Вики может обставить гостиную, но книги мы выберем вместе. Много поэзии. Обычная поэзия плюс «Беовульф» в оригинале. Не важно, что никто из нас не умеет читать по-англосаксонски и что «Беовульф» – одна из самых трудных поэм, когда-либо написанных. Эта книга будет стоять на нашей книжной полке по той же самой причине, по которой римляне хранили бюсты своих предков в атриуме2. И мы должны также приобрести Беду, чтобы он составил компанию «Беовульфу». У меня все еще есть тот перевод, который мне порекомендовал Скотт, когда я чувствовал себя представителем преследуемой расы. Интересно, знает ли Вики о том знаменитом эпизоде с птицей в освещенном помещении.
Говоря о Беде, я думаю о Скотте.
Конечно, Скотт – это большая аномалия. Он исключение из правила, утверждающего, что люди должны жениться и выходить замуж, чтобы доказать, что они нормальные. Нарушая это правило, он все-таки выходит сухим из воды, сохраняя впечатление нормального американского парня, но он ни в коем случае не является нормальным. Чем больше я думаю о Скотте, тем более ярким он мне кажется. От его яркости у меня возникает пульсация в висках. Он обладает всем тем, к чему питает отвращение Корнелиус: во-первых, не женат; во-вторых, интеллектуал; в-третьих, аскетичен и, в-четвертых, он сын Стива Салливена. Несмотря на все это, Корнелиус считает, что Скотт – первый сорт.
Мне это вовсе не нравится. От этого мурашки бегают по спине. Но с другой стороны, Корнелиус никогда не отдаст рычаги управления банком ни одному из сыновей своего старого врага Стива Салливена, так что мое будущее не вызывает опасений. Но, тем не менее, мне не нравится, что Скотт считается в банке первым. Может быть, мне следует дать понять это Корнелиусу, но нет, лучше держать язык за зубами. Если я попытаюсь на этой стадии столкнуть этот «первый сорт», кто-то может попытаться подрезать мне крылья.
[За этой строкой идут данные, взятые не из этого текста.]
/-- A bank wants filling when it is IDLE and its pressure is valid and below its refill-start pressure (R28). -/
def BankRec.wantsFilling (b : BankRec) : Bool :=
  b.state = .idle && (match b.pressure with | some q => decide (q < b.refill) | none => false)

/-- SUP.PT is valid and at least 1,500 kPa (R28). -/
def Plant.inletGood (p : Plant) : Bool :=
  match p.analogs.supPt.now with
  | some q => 1500 ≤ q
  | none => false

/-- A running compressor: STARTING, LOADED, UNLOADED or STOPPING (02). -/
def CompState.running : CompState → Bool
  | .starting | .loaded _ | .unloaded | .stopping => true
  | _ => false

/-- A compressor that is STOPPED or LOCKED_OUT (R34). -/
def CompState.atRest : CompState → Bool
  | .stopped | .lockedOut _ => true
  | _ => false

/-- A compressor is in maintenance when it is STOPPED and disabled, or LOCKED_OUT (R32, R167). -/
def CompRec.inMaintenance (c : CompRec) : Bool :=
  match c.state with
  | .stopped => !c.enabled
  | .lockedOut _ => true
  | _ => false

/-- Whether a stage is in FAULT. -/
def StageState.isFault : StageState → Bool
  | .fault _ => true
  | _ => false

/-- A stage is in maintenance in OFF or FAULT (R37, R167). -/
def StageRec.inMaintenance (s : StageRec) : Bool := s.state = .off || s.state.isFault

/-! ## Claims and commands (R166 to R168) -/

/-- The fail-safe value of an output point (R165). -/
def failSafe : OutPoint → OutVal
  | .pcv _ => .setpoint 0
  | _ => .position false

/-- Whether the dispenser of an output is in maintenance: PARKED (R167). -/
def Plant.dispMaint (p : Plant) (d : Disp) : Bool := (p.disps.get d).park = .parked

/-- Whether a bank is in maintenance: ISOLATED (R167). -/
def Plant.bankMaint (p : Plant) (k : BankId) : Bool := (p.banks.get k).causes.any

/-- Whether each unit of an output point is in maintenance (R167, R175). -/
def Plant.unitMaint (p : Plant) : OutPoint → List Bool
  | .inlet d k => [p.dispMaint d, p.bankMaint k]
  | .pcv d => [p.dispMaint d]
  | .prv d => [p.dispMaint d]
  | .hv h => [p.dispMaint h.disp]
  | .compRun c => [(p.comps.get c).inMaintenance]
  | .discharge c k => [(p.comps.get c).inMaintenance, p.bankMaint k]
  | .stageRun s => [(p.stages.get s).inMaintenance]

/-- A point is in maintenance when any of its units is (R167). -/
def Plant.maint (p : Plant) (o : OutPoint) : Bool := (p.unitMaint o).any id

/-- The effective owner of an output by the test of R166. -/
def OutRec.owner (r : OutRec) (maint : Bool) : Owner :=
  if r.safety.isSome then .safety
  else if r.function.isSome then .function
  else if r.manual.isSome && maint then .manual
  else .none

/-- The value of the owner the test of R166 chooses. -/
def OutRec.chosen (r : OutRec) (maint : Bool) (safe : OutVal) : OutVal :=
  match r.safety, r.function, r.manual with
  | some v, _, _ => v
  | none, some v, _ => v
  | none, none, some v => if maint then v else safe
  | none, none, none => safe

/-- A new command (R168): the value is driven, and the readback travels from zero. -/
def OutRec.command (r : OutRec) (v : OutVal) : OutRec :=
  { r with commanded := v, readback := .travelling, travelMs := 0 }

/-- The test of R166 on a record: a new command where it gives a value other than the one in force, and none where it
gives the same. -/
def OutRec.tested (r : OutRec) (maint : Bool) (safe : OutVal) : OutRec :=
  if r.chosen maint safe = r.commanded then r else r.command (r.chosen maint safe)

/-! The claims of R166. A claim is written at once and the test of R166 is made once, by `retestOutputs` as the event
ends: an event that changes a point's claims or its maintenance more than once makes one new command at most, and none
where the value it ends with is the one in force. -/

/-- A FUNCTION claim placed, changed or withdrawn (`none`) on an output (R166). -/
def setFunction (o : OutPoint) (v : Option OutVal) (p : Plant) : Plant :=
  p.setOut o { p.outs.get o with function := v }

/-- A MANUAL claim placed or removed on an output (R166). -/
def setManual (o : OutPoint) (v : Option OutVal) (p : Plant) : Plant :=
  p.setOut o { p.outs.get o with manual := v }

/-- A valve opened or closed under the FUNCTION claim of its owner. -/
def driveValve (o : OutPoint) (isOpen : Bool) (p : Plant) : Plant := setFunction o (some (.position isOpen)) p

/-- The test of R166 made on every output, with the claims and the maintenance an event leaves: once an event
(assumption 6). -/
def retestOutputs (p : Plant) : Plant :=
  { p with outs := p.outs.mapId fun o r => r.tested (p.maint o) (failSafe o) }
Что подумает Корнелиус о моей связи с Вики? Ему, в отличие от мамы, это не понравится. Маме это очень понравится, и Корнелиус захочет, чтобы мама была счастлива, особенно сейчас, когда они снова нашли общий язык в постели.
Боже мой, это судьба.
Эльза тихо стонет во сне, и я нежно обнимаю ее. Ты мне нравишься, Эльза, я счастлив, что ты есть у меня. Спасибо тебе за то, что ты заставляешь всех думать, что я такой хороший нормальный парень...
Суббота, 7 июня 1958 года. Мы со Скоттом играем в клубе в сквош, и я выигрываю. Мы принимаем душ, и затем я выпиваю пару бутылок пива, в то время как он пьет кока-колу.
– ...Итак, дело в том, – говорит Скотт, – действительно ли герой английской легенды Чайлд Роланд каким-то образом связан с героем знаменитого «Шансон де жест», племянником Карла Великого – Роландом.
– Несомненно, эта связь существует. Если ты читал поэму Браунинга...
Скотт безжалостно расправляется с Робертом Браунингом, который имел несчастье родиться не в средние века, а добрых триста лет спустя. – Согласно Дороти Сайерс, нет никакой связи. Она говорит...
Дороти Сайерс, писательница двадцатого века, отдающая дань детективному жанру, так же как и Браунинг, не заслуживает внимания Скотта, но он ценит ее как выдающегося знатока средневековья.
Я вежливо слушаю его и прихожу к заключению, что мы со Скоттом Салливеном потратили достаточно свободного времени, роясь в средневековой пыли. Я думаю, что пора нам спуститься с башни средневековой учености и заняться исследованием темных уголков джунглей двадцатого века, в которых мы живем.
– Кстати о Роланде, Темной Башне и других средневековых сооружениях, – лениво говорю я, – а какова в наши дни жизнь в Мэллингхэме?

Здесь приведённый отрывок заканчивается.